Hi, Could someone help me with the quadratic approximation of x ln x? I've checked the solutions but still don't really understand. it says to substitute 1 + h, but once I do, I'm not certain how to differentiate that, nor the other steps. It's from problem set 3 (2A-12E). Thanks!
The quadratic approximation is \[ f(x) = f(x_0) + f'(x_0)(x - x_0) + \frac{1}{2} f''(x_0) (x - x_0)^2 \] For your problem, we want to approximate the function \[ f(x) = x \ln(x) \] in the vicinity of x=1. That means we want to use \(x_0 = 1 \) in the approximation formula (which is the first 3 terms in a Taylor Series expansion). From the formula, you see we need \(x_0 \) (good, we have it, as 1), we need \( f(x_0) = f(1) \), which we can do. and we need the first and second derivatives of f(x), evaluated at x=1
we can work through the formula and get the result. (we would need to use the product rule to find the derivative of x lnx ) In the posted answer, they took a slightly different approach (apparently to avoid taking the derivative of a product ) they said, let x be 1+ h then \[ f(x) = x \ln(x) \rightarrow f(x)= (1+h) \ln(1+h) \] now they used the quadratic approximation formula to approximate *only* the ln part in other words, evaluate about \( x_0=1\) we get \[ \ln(x) \approx \ln(1) + \frac{1}{x}\bigg|_{x=1} (x-1) + -\frac{1}{2}\frac{1}{x^2}\bigg|_{x=1}(x-1)^2 \\ \ln(x) \approx (x-1) - \frac{(x-1)^2}{2} \] or, if we use x= 1+h, \[ \ln(x) \approx h - h^2/2 \] using this approximation in \[ f(x) = x \ln(x) \approx (1+h)(h - h^2/2) \] multiply this out to get \[ x \ln(x) \approx h - h^2/2 +h^2 - h^3/2 \] Combine like terms, but only keep powers of 2 (h^3 is higher order than quadratic): \[ x \ln(x) \approx h +h^2/2 \] or , putting back (x-1) for h \[ x \ln(x) \approx (x-1) +\frac{(x-1)^2}{2} \]

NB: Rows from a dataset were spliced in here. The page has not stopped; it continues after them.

-- ==== Sys2Proof/Machine/Transcendental.lean ====
section
/-! DEFINITION. The six transcendentals (R70): the exact results the rule lists, and for every other input the
implementation's own result, a free value, held to the rule's bound against a reference of 100 bits and more. -/

namespace Sys2Proof.Machine
open Sys2Proof.Config (Transcendental)

/-- ln 2 in units of 2^-192. -/
def ln2Fix : Nat := 4350955369971217654477563090224794165364344896676135745069

/-- The sum of the exponential series from term k on, in units of 2^-192. -/
def expSeries (r : Nat) : Nat → Nat → Nat → Nat
  | 0, _, _ => 0
  | n + 1, k, term => term + expSeries r n (k + 1) (term * r / 2 ^ 192 / (k + 1))

/-- 2^x, for a fraction. -/
def refExp2 (x : Q) : Q :=
  let n := x.num / (x.den : Int)
  let f := ((x.sub (Q.ofInt n)).mul (Q.pow2 192)).floorNat
  (Q.mul ⟨expSeries (f * ln2Fix / 2 ^ 192) 60 0 (2 ^ 192), 2 ^ 192⟩ (Q.pow2 n))

/-- e^x. -/
def refExp (x : Q) : Q := refExp2 (x.mul ⟨2 ^ 192, ln2Fix⟩)

/-- The bits of a binary logarithm by repeated squaring of m in [1, 2), in units of 2^-192. -/
def logBits : Nat → Nat → Nat
  | 0, _ => 0
  | n + 1, m =>
    let q := m * m / 2 ^ 192
    if 2 ^ 193 ≤ q then 2 ^ n + logBits n (q / 2) else logBits n q

/-- log2 x, for x > 0. -/
def refLog2 (x : Q) : Q :=
  let k := x.log2
  let m := (x.mul (Q.pow2 (192 - k))).floorNat
  (Q.ofInt k).add ⟨logBits 120 m, 2 ^ 120⟩

/-- The integer square root by bits, from bit n down. -/
def isqrtBits (v : Nat) : Nat → Nat → Nat
  | 0, a => a
  | n + 1, a => let b := a + 2 ^ n; isqrtBits v n (if b * b ≤ v then b else a)

/-- 1/√x, for x > 0 a normal or subnormal FP32 magnitude. -/
def refRsq (x : Q) : Q :=
  let v := ((Q.ofInt 1).div x).mul (Q.pow2 400)
  ⟨isqrtBits v.floorNat 300 0, 2 ^ 200⟩

/-- The exact result to far beyond FP32 precision, where R70 lists none. -/
def reference (f : Transcendental) (x : Q) : Q :=
  let clip := fun (b : Int) => if (Q.ofInt b).lt x then Q.ofInt b else if x.lt (Q.ofInt (-b)) then Q.ofInt (-b) else x
  match f with
  | .exp2 => refExp2 (clip 200)
  | .log2 => refLog2 x
  | .rcp => (Q.ofInt 1).div x
  | .rsq => refRsq x
  | .tanh =>
    let e := refExp ((clip 60).add (clip 60))
    (e.sub (Q.ofInt 1)).div (e.add (Q.ofInt 1))
  | .sig => (Q.ofInt 1).div ((Q.ofInt 1).add (refExp (clip 200).neg))

/-- The results R70 fixes, as FP32 patterns. -/
def exactResult (f : Transcendental) (x : Val) : Option Nat :=
  let inf := fun n => signed Fmt.f32 n Fmt.f32.infCode
  let zero := fun n => signed Fmt.f32 n 0
  let one := 0x3F800000
  match f, x with
  | _, .nan => some Fmt.f32.nan
  | .exp2, .zero _ => some one
  | .exp2, .inf n => some (if n then 0 else inf false)
  | .exp2, .fin q => if (Q.ofInt 128).le q then some (inf false) else none
  | .log2, .zero _ => some (inf true)
  | .log2, .inf n => some (if n then Fmt.f32.nan else inf false)
  | .log2, .fin q => if q.isNeg then some Fmt.f32.nan else if q.eq (Q.ofInt 1) then some 0 else none
  | .rcp, .zero n => some (inf n)
  | .rcp, .inf n => some (zero n)
  | .rcp, .fin _ => none
  | .rsq, .zero n => some (inf n)
  | .rsq, .inf n => some (if n then Fmt.f32.nan else 0)
  | .rsq, .fin q => if q.isNeg then some Fmt.f32.nan else none
  | .tanh, .zero n => some (zero n)
  | .tanh, .inf n => some (signed Fmt.f32 n one)
  | .tanh, .fin _ => none
  | .sig, .zero _ => some 0x3F000000
  | .sig, .inf n => some (if n then 0 else one)
  | .sig, .fin _ => none

/-- The distance of neighbouring FP32 magnitudes at a magnitude code. -/
def ulpAt (c : Nat) : Q :=
  let c := min c (Fmt.f32.infCode - 2)
  (Fmt.f32.mag (c + 1)).sub (Fmt.f32.mag c)

/-- The largest error R70 allows at input x, where `c` is the magnitude code of the exact result rounded to FP32. -/
def errorBound (f : Transcendental) (x : Q) (c : Nat) : Q :=
  let ulps := fun (n : Int) => (Q.ofInt n).mul (ulpAt c)
  let larger := fun (a b : Q) => if a.lt b then b else a
  match f with
  | .exp2 => ulps 2
  | .log2 => if (Q.pow2 (-1)).le x && x.le (Q.ofInt 2) then larger (ulps 2) (Q.pow2 (-21)) else ulps 2
  | .rcp => ulps 1
  | .rsq => ulps 1
  | .tanh => larger (ulps 2) (Q.pow2 (-23))
  | .sig => larger (ulps 2) (Q.pow2 (-23))

/-- Whether the pattern `y` is a finite value within the bound of the exact result at x. -/
def withinBound (f : Transcendental) (x : Q) (y : Nat) : Bool :=
  let r := Val.ofQ (reference f x) false
  let code := Fmt.f32.round .rne 0 false r
  let exact := Fmt.f32.decode code
  match Fmt.f32.decode y, exact with
  | .nan, _ => false
  | .inf _, .inf _ => y == code
  | .inf _, _ => false
  | _, .inf _ => false
  | v, e => ((v.toQ.sub e.toQ).abs).le (errorBound f x (code % Fmt.f32.signBit))

/-- The result of a transcendental on an FP32 pattern (R70). -/
def transcendental (f : Transcendental) (x : Word) : Word :=
  let v := Fmt.f32.decode x.toNat
  match exactResult f v with
  | some r => BitVec.ofNat 32 r
  | none =>
    let y := Config.transcendental f x
    if withinBound f v.toQ y.toNat then y
    else BitVec.ofNat 32 (Fmt.f32.round .rne 0 false (Val.ofQ (reference f v.toQ) v.isNegative))

end Sys2Proof.Machine
end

Looking at the pdf that went along with Section 25 http://ocw.mit.edu/courses/mathematics/18-01sc-single-variable-calculus-fall-2010/unit-2-applications-of-differentiation/part-a-approximation-and-curve-sketching/session-25-introduction-to-quadratic-appoximation/MIT18_01SCF10_Ses25a.pdf I see another reason they said let x= 1+ h in the pdf they show \[ \ln(1+x) \approx x + \frac{x^2}{2} \] pattern match that to immediately get \[ \ln(1+h) \approx h + \frac{h^2}{2} \] so just use that result in \[ x \ln x \approx (1+h) \left( h + \frac{h^2}{2} \right) \] expand, combine like terms, and drop all terms with exponents greater than 2. and then replace h with (x-1) to get their answer.